Report how many lines of the material below contain the string "Option". The reply is that number and no more.
* * * * * * *
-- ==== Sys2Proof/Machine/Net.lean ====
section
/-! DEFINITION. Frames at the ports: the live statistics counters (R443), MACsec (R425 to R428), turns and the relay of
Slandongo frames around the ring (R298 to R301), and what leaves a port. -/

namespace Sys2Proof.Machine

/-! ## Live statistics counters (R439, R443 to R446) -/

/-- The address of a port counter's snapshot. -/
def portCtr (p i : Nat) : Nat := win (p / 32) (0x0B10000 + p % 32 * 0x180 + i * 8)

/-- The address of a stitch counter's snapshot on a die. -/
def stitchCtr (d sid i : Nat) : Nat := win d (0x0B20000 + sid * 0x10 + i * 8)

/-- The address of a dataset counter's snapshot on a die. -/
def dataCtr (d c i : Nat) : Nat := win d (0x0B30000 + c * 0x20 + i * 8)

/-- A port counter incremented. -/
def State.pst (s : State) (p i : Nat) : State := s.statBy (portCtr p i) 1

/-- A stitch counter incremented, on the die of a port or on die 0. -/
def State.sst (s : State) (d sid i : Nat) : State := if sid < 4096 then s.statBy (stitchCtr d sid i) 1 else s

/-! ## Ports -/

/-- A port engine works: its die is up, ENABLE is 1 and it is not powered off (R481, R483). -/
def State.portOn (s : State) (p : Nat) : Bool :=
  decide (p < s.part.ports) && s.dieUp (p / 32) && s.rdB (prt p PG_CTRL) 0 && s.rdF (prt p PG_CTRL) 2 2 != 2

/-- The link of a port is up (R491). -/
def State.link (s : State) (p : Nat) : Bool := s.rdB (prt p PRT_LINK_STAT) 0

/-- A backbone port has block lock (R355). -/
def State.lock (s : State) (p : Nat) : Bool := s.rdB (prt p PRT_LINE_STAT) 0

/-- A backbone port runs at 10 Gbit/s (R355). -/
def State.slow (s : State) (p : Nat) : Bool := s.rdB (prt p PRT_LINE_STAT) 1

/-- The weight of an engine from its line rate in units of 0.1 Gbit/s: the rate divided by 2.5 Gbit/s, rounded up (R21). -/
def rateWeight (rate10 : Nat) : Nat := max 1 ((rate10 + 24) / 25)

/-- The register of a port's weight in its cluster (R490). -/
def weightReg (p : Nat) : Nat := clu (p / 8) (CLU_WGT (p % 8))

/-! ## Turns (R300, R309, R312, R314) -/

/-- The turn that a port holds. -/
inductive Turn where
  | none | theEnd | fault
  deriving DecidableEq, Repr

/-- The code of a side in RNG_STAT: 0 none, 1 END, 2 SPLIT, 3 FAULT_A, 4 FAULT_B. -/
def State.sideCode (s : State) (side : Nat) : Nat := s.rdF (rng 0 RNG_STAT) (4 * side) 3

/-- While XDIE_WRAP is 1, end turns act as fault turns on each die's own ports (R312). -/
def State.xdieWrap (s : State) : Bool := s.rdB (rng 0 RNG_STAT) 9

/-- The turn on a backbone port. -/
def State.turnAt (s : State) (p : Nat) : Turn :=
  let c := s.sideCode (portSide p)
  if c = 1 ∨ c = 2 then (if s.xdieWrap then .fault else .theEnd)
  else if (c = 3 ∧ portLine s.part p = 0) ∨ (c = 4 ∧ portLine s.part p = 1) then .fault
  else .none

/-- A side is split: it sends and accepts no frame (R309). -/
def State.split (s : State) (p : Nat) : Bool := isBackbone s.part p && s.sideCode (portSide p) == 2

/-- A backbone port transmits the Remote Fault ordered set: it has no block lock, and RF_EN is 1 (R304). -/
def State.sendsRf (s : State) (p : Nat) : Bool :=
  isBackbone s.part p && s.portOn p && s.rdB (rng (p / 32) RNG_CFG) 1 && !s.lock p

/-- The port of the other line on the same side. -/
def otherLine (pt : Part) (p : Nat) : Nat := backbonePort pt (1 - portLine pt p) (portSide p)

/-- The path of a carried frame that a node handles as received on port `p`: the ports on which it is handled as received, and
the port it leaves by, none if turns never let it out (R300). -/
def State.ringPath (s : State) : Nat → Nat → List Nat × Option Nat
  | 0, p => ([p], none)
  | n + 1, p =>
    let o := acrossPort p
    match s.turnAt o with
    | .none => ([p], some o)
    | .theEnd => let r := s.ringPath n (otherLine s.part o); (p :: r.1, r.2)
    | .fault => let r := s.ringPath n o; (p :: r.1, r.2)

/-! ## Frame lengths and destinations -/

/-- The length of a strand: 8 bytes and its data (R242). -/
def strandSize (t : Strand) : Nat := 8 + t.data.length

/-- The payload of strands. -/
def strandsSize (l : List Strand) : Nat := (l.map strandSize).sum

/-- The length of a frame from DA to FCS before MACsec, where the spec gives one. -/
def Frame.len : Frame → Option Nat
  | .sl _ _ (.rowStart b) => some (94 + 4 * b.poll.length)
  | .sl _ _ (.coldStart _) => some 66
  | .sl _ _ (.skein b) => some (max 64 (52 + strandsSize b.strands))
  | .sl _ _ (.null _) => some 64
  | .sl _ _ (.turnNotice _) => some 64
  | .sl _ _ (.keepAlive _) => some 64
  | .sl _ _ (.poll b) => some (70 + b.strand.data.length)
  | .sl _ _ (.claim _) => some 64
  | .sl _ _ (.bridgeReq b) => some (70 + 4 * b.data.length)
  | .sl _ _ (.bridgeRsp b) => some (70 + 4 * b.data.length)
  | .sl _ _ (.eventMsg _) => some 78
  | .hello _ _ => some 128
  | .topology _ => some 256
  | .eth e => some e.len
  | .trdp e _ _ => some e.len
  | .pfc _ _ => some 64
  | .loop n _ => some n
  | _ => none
* * * * * * *
### ANSWER
2